More importantly, the anti-shrinking agent and the toughening agent both have long-chain molecular structures with certain polymerization degrees, when the anti-shrinking agent and the toughening agent are used in a matching way, the free volumes of molecules before and after polymerization are not changed greatly, and meanwhile, the anti-shrinking agent and the toughening agent can play a role of a skeleton structure in a polymer, occupy certain space between molecular chains, destroy the close packing mode of the molecular chains, increase the spacing between the molecular chains, and play a good role of reducing the volume shrinkage rate, so that the structural adhesive can be applied to the adhesion of large-gap structural members, has high adhesion strength, and simultaneously has excellent humidity-heat-aging resistance.
As a major source of structural gel strength, in a preferred embodiment, the first acrylate monomer and the second acrylate monomer are each independently selected from one or more of methyl methacrylate, lauryl methacrylate, hydroxyethyl methacrylate, hydroxypropyl methacrylate, ethoxylated bisphenol a dimethacrylate, isobornyl methacrylate, tetrahydrofuryl methacrylate, trimethylolpropane trimethacrylate, tris (2-hydroxyethyl) isocyanurate triacrylate, pentaerythritol triacrylate, ethoxylated trimethylolpropane triacrylate, (propoxy) tripropylene alcohol triacrylate. The structural adhesive provided by the invention provides flexibility and resilience through the cross combination of a plurality of acrylate polymers, so that the initial adhesion and the buffer performance of the structural adhesive are more excellent, and the weather resistance and the aging resistance of the product are also improved.

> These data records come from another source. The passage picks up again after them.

-- ==== Sys2Proof/Machine/Resets.lean ====
section
/-!
DEFINITION. Resets, supplies and the core clock (R46–R50, R391–R395, R401–R407): what each reset empties and clears,
the start-up steps, the DIE_ALIAS scan (R329), and the stop and start of CORE.
-/

namespace Sys2Proof.Machine
open Sys2Proof

/-! ### What a reset empties and clears -/

/-- A port emptied: its supply and a test that holds it OFF are not the reset's. -/
def emptyPort (e : Config.Elab) (q : Nat) (p : Port) : Port :=
  { freshPort e q with supply := p.supply, testHeld := p.testHeld }

/-- Everything that an instance reset empties (R404), with its pins parked (R60): the buffers, stores and trackers, the
ports and the live states. Almanac values, AON and the test port stay. The wake pattern follows
from the port's state, so a reset of the same cc leaves none (R62). -/
def emptied (s : State) : State :=
  let b := State.cold s.elab_ s.fuses s.strapDie s.strapRole s.strapPos
  { b with die := s.die, role := s.role, alm := s.alm, tabs := s.tabs, counts := s.counts, now := s.now,
           held := s.held, core := s.core, coreAt := s.coreAt, resetAt := s.resetAt, ifiWake := s.ifiWake,
           cfg := s.cfg, ring := s.ring, svc := s.svc, repair := s.repair, tap := s.tap,
           sup := { s.sup with state := 0, boot := true },
           ifr := { removed := s.ifr.removed },
           ports := (List.range 10).map fun q => emptyPort s.elab_ q (s.port q),
           out := s.out, pending := s.pending }

/-- A reset of this strength (3 COLD, 2 WARM, 1 DIE) returns a class to its default (R401). -/
def clears (lvl : Nat) : Class → Bool
  | .v => true
  | .d => true
  | .w => decide (2 ≤ lvl)
  | .c => decide (3 ≤ lvl)
  | .f => false

/-- The class of the entry whose value a key holds. -/
def classOf (key : Nat) : Class :=
  let l := locate (key / 256)
  match catalog.find? fun e => e.base == l.base && decide (e.sub ≤ key % 256) && decide (key % 256 ≤ e.subEnd) with
  | some e => e.cls
  | none => .v

/-- Almanac values of the classes that a reset clears return to their defaults (R365, R401, R407). -/
def clearEntries (lvl : Nat) (s : State) : State :=
  { s with alm := s.alm.filter fun x => !clears lvl (classOf x.1),
           tabs := s.tabs.filter fun x => !clears lvl (classOf x.1),
           counts := [],
           tap := { s.tap with stat := 0 } }

/-- Class W state that lives outside the entries: the patch bank, and field repair (R332, R387). -/
def clearW (s : State) : State :=
  { s with sup := {}, repair := {}, ifr := { s.ifr with removed := 0 } }

/-- Class C state that lives outside the entries, and the CFG window and ring agent (R335, R382, R393, R443). -/
def clearC (s : State) : State :=
  { s with now := 0, svc := List.replicate 32 {}, cfg := {}, ring := { joined := s.ring.joined },
           fuses := { s.fuses with mapsAtCold := s.fuses.maps } }

/-! ### DIE_ALIAS (R329) -/

/-- The failed site of a row, and its spare site, as role and position. -/
def aliasFailed (r : Nat) : Nat × Nat := (bitsOf r 0 3, bitsOf r 8 6)
/-- The spare site of a row. -/
def aliasSpare (r : Nat) : Nat × Nat := (bitsOf r 16 3, bitsOf r 24 6)

/-- The valid rows in index order. -/
def aliasRows (s : State) : List Nat :=
  ((List.range 16).map fun i => mgetD s.fuses.alias_ i 0).filter fun r => bitAt r 40

/-- The last of the valid rows that names this site as spare, with the rows behind it. -/
def adoptingRow (site : Nat × Nat) : List Nat → Option (Nat × List Nat)
  | [] => none
  | r :: rs => if aliasSpare r = site then some (r, rs) else adoptingRow site rs

/-- The scan at COLD: the site retires, adopts the identity of a failed site, or keeps its own. A later row that names
the adopted site as failed again passes the identity on and retires this spare. -/
def aliasScan (s : State) : State :=
  let site := (s.strapRole.toNat, s.strapPos.toNat)
  let rows := aliasRows s
  if rows.any fun r => aliasFailed r == site then s.put 0xB100 0x11 0 1
  else match adoptingRow site rows with
    | none => s
    | some (r, later) =>
      if later.any fun x => aliasFailed x == aliasFailed r then s.put 0xB100 0x11 0 1
      else { s.put 0xB100 0x11 0 2 with die := BitVec.ofNat 8 (bitsOf r 32 8), role := BitVec.ofNat 3 (bitsOf r 0 3) }

/-! ### CORE (R38, R391, R405) -/

/-- The ingress channels. -/
def ingChannels : List IngCh := [.req, .inr, .snp, .msg, .sch, .red]

/-- IFI_READY rises: the adapter grants its depths and 16 events; the die has granted nothing yet (R35, R38, R39). -/
def grantCredits (s : State) : State :=
  let outs := (ingChannels.map fun ch => Output.ifiCredit ch (ingDepth s ch)) ++ [Output.evtCredit 16]
  { s with ifiReady := true, icr := ingChannels.map (ingDepth s), ecr := List.replicate 6 0,
           evtIcr := 16, evtCr := 0, rr := 2, out := s.out ++ outs }

/-- Ports that may leave OFF do, and commands that waited for the supervisor run. -/
def coreWork (s : State) : State := resumeCommands ((List.range 10).foldl leaveOff s)

/-- CORE runs: step S4 of R405 after a reset, or the end of a stop. -/
def coreUp (s : State) : State := coreWork (grantCredits { s with core := .running })

/-- IFI_READY falls and both sides' credits are 0 (R38). -/
def ifiDown (s : State) : State :=
  { s with ifiReady := false, icr := List.replicate 6 0, ecr := List.replicate 6 0, evtIcr := 0, evtCr := 0 }

/-! ### Assertion -/

/-- Commands accepted before a reset end with RESET_ABORT (R48, R372); transfers are discarded. -/
def abortCommands (s : State) : State :=
  let s := { s with xfers := [] }
  let s := if s.cfg.busy then cfgAborted s else s
  s.ring.later.foldl (fun s x => ringAnswer (countRefusal s stResetAbort) x.2 { status := stResetAbort })
    (s.modRing fun r => { r with later := [] })

/-- The adapter is held: commands end, everything is emptied and the pins are parked. -/
def halt (s : State) : State := emptied (abortCommands s)

/-- Change the reset inputs. -/
def State.modHeld (s : State) (f : ResetsHeld → ResetsHeld) : State := { s with held := f s.held }

/-- PORST_N asserts: AON stops and the agent leaves the ring (R48, R55, R443). -/
def assertPorst (s : State) : State :=
  let s := s.modHeld fun h => { h with porst := true, worst := 3 }
  { emptied { s with xfers := [] } with cfg := {}, ring := {}, core := .stopped }

/-- WRST_N asserts. -/
def assertWrst (s : State) : State := halt (s.modHeld fun h => { h with wrst := true, worst := max h.worst 2 })

/-- DRST_N asserts. -/
def assertDrst (s : State) : State := halt (s.modHeld fun h => { h with drst := true, worst := max h.worst 1 })

/-- RESET_INPUT_ASSERT (R48). -/
def execResetInputAssert (input : ResetInput) (s : State) : Host.Outcome State Fault Refusal :=
  .next (match input with
    | .porst => assertPorst s
    | .wrst => assertWrst s
    | .drst => assertDrst s)

/-! ### Release -/

/-- COLD beyond the classes: the captured identity, the alias scan, and the record of an illegal strap (R49, R50, R329). -/
def coldSteps (s : State) : State :=
  let s := aliasScan { s with die := s.strapDie, role := s.strapRole }
  if 6 ≤ s.strapRole.toNat then s.service 0x01 0 0 0 s.strapRole.toNat else s

/-- A reset of a strength is performed; `cause` is what `last_reset` takes (R403, R405, R407). -/
def performReset (s : State) (lvl cause : Nat) : State :=
  let s := clearEntries lvl (emptied s)
  let s := if 2 ≤ lvl then clearW s else s
  let s := if 3 ≤ lvl then coldSteps (clearC s) else s
  let s := s.put 0x2103 0x01 0 cause
  let s := { s with resetAt := s.now, sup := { s.sup with state := 1, boot := true } }
  let s := s.modHeld fun h => { h with worst := 0, refSeen := false }
  if s.core = .running then coreUp s else { s with core := .starting, coreAt := s.now }

/-- An input is released: while another input, or a loss, still holds the adapter it stays in reset (R48). -/
def releaseReset (s : State) : State :=
  if inReset s then s
  else if s.held.worst = 3 then performReset s 3 0
  else if s.held.worst = 2 then (performReset s 2 (if s.held.refSeen then 3 else 1)).bump 0xD000 0x07 1
  else if s.held.worst = 1 then (performReset s 1 (if s.held.refSeen then 3 else 2)).bump 0xD000 0x08 1
  else s

/-- COLD_RESET (R405): PORST_N is released with these straps; its assertion comes first where it has not been seen. -/
def execColdReset (dieId : Die) (role : BitVec 3) (pos : BitVec 6) (s : State) : Host.Outcome State Fault Refusal :=
  let s := if s.held.porst then s else assertPorst s
  let s := s.modHeld fun h => { h with porst := false, aonLost := false, refLost := false, vddLost := false }
  .next (releaseReset { s with strapDie := dieId, strapRole := role, strapPos := pos })

/-- WARM_RESET (R407): WRST_N is released. -/
def execWarmReset (s : State) : Host.Outcome State Fault Refusal :=
  let s := if s.held.wrst then s else assertWrst s
  .next (releaseReset (s.modHeld fun h => { h with wrst := false }))

/-- DIE_RESET (R407): DRST_N is released. -/
def execDieReset (s : State) : Host.Outcome State Fault Refusal :=
  let s := if s.held.drst then s else assertDrst s
  .next (releaseReset (s.modHeld fun h => { h with drst := false }))

/-! ### Reference and supplies -/

/-- What the loss of REFCLK makes of the CFG port: a command in progress, and one whose OP write has not been
acknowledged, ends with RESET_ABORT, and every CFG_ACK owed comes two AON cycles after REFCLK has returned (R48); until
then the timestamp stands. -/
def cfgAtLoss (s : State) : State :=
  let open_ := s.cfg.busy || s.cfg.acks.any (·.2)
  s.modCfg fun c =>
    { c with status := if open_ then BitVec.ofNat 8 stResetAbort else c.status,
             acks := (if c.busy && !c.acks.any (·.2) then c.acks ++ [(0, true)] else c.acks).map fun a => (s.now + 80, a.2) }

/-- REFERENCE_LOSS (R46): pins parked, AON and CORE stand still. -/
def execReferenceLoss (s : State) : Host.Outcome State Fault Refusal :=
  .next (if s.held.refLost then s
    else { halt (cfgAtLoss (s.modHeld fun h => { h with refLost := true, refSeen := true })) with core := .stopped })

/-- REFCLK edges have returned: a DIE reset with relock, unless a reset input asks for its own (R46, R48). -/
def refclkReturns (s : State) : State :=
  if !s.held.refLost then s
  else
    let s := (s.modHeld fun h => { h with refLost := false }).bump 0x2103 0x02 1
    if inReset s then s.put 0x2103 0x01 0 3
    else if s.held.worst ≠ 0 then releaseReset s
    else performReset s 1 3

/-- REFCLK_RETURN (R46). -/
def execRefclkReturn (s : State) : Host.Outcome State Fault Refusal := .next (refclkReturns s)

/-- The die stands in its package's unified address map (R50, R329, R406): its first port has reached ACTIVE
(`pm_startup_ns` is set then), and it is no spare site without an alias, no retired site and no illegal strap. -/
def inAddressMap (s : State) : Bool :=
  s.get 0xD000 0x05 0 != 0 && decide (s.strapRole.toNat < 6) && s.get 0xB100 0x11 0 != 1
    && (s.strapRole != 4 || s.get 0xB100 0x11 0 == 2)

/-- VDD_CORE_LOSS (R395): under a reset input the adapter is parked already and nothing is to be counted. -/
def execVddCoreLoss (s : State) : Host.Outcome State Fault Refusal :=
  .next (if s.held.porst ∨ s.held.wrst ∨ s.held.drst then { s with core := .stopped }
    else if s.held.vddLost then s
    else { halt (s.modHeld fun h => { h with vddLost := true }) with core := .stopped })

/-- VDD_CORE is valid again: counted, and a DIE reset with relock (R395, R403). -/
def vddReturns (s : State) : State :=
  if !s.held.vddLost then s
  else
    let s := (s.modHeld fun h => { h with vddLost := false }).bump 0xD000 0x09 1
    if inReset s then s
    else if s.held.worst ≠ 0 then releaseReset s
    else performReset s 1 2

/-- VDD_CORE_RETURN (R395). -/
def execVddCoreReturn (s : State) : Host.Outcome State Fault Refusal := .next (vddReturns s)

/-- VDD_AON_LOSS (R60, R395): every pin unpowered, the ring bypassed, the test port reset; COLD follows. -/
def execVddAonLoss (s : State) : Host.Outcome State Fault Refusal :=
  let s := s.modHeld fun h => { h with aonLost := true, worst := 3 }
  let s := { emptied { s with xfers := [] } with cfg := {}, ring := {}, tap := {}, core := .stopped }
  .next { s with ports := s.ports.map fun (p : Port) => { p with testHeld := false } }

/-- A port's supply goes off: the port is treated as OFF (R59, R142). -/
def supplyOff (s : State) (q : Nat) : State :=
  let s := s.modPort q fun p => { p with supply := false }
  if (s.port q).state = .off then s else enterOff s q

/-- PORT_SUPPLY_OFF (R142). -/
def execPortSupplyOff (q : PortId) (s : State) : Host.Outcome State Fault Refusal := onPort s q (supplyOff s q)

/-- PORT_SUPPLY_ON (R59). -/
def execPortSupplyOn (q : PortId) (s : State) : Host.Outcome State Fault Refusal :=
  onPort s q (leaveOff (s.modPort q fun p => { p with supply := true }) q)

/-! ### The core clock -/

/-- The core PLL declares lock (R391): CORE is usable, and outside reset it goes to work. -/
def coreLocks (s : State) : State :=
  if s.core ≠ .starting then s
  else
    let s := s.put 0xD000 0x04 0 (min (s.now - s.coreAt) 0xFFFFFFFF)
    if inReset s then { s with core := .running } else coreUp s

/-- CORE_PLL_LOCK (R391). -/
def execCorePllLock (s : State) : Host.Outcome State Fault Refusal := .next (coreLocks s)

/-- The conditions of R392; the supervisor's start after a reset counts as its work. -/
def mayStop (s : State) : Bool :=
  (s.ports.all fun (p : Port) => p.state == .off || (p.state == .dormant && p.wakeAt.isNone))
    && !domainOn s
    && s.rlc.miss.isEmpty && s.rlc.victims.isEmpty && s.home.track.isEmpty
    && (s.ifr.rids.all fun x => x.2.aborted) && parkUsed s == 0
    && s.ingress.isEmpty && s.egress.isEmpty && !s.ifiWake
    && !s.cfg.busy && s.ring.later.isEmpty && !s.sup.boot
    && s.get 0xD000 0x02 1 == 1

/-- CORE_STOP (R392). -/
def execCoreStop (s : State) : Host.Outcome State Fault Refusal :=
  .next (if s.core = .running ∧ !inReset s ∧ mayStop s then
      ((ifiDown s).bump 0xD000 0x03 1 |> fun s => { s with core := .stopped })
    else s)

end Sys2Proof.Machine
end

Preferably, the first acrylate monomer and the second acrylate monomer are each independently selected from one or more of methyl methacrylate, hydroxyethyl methacrylate, hydroxypropyl methacrylate, lauryl methacrylate and ethoxylated bisphenol a dimethacrylate. The methyl methacrylate and the analogue thereof have excellent bonding effect no matter the methyl methacrylate and the analogue thereof permeate or infiltrate the surface of the bonding material by depending on the characteristics of self low molecular structure, thereby playing unique advantages.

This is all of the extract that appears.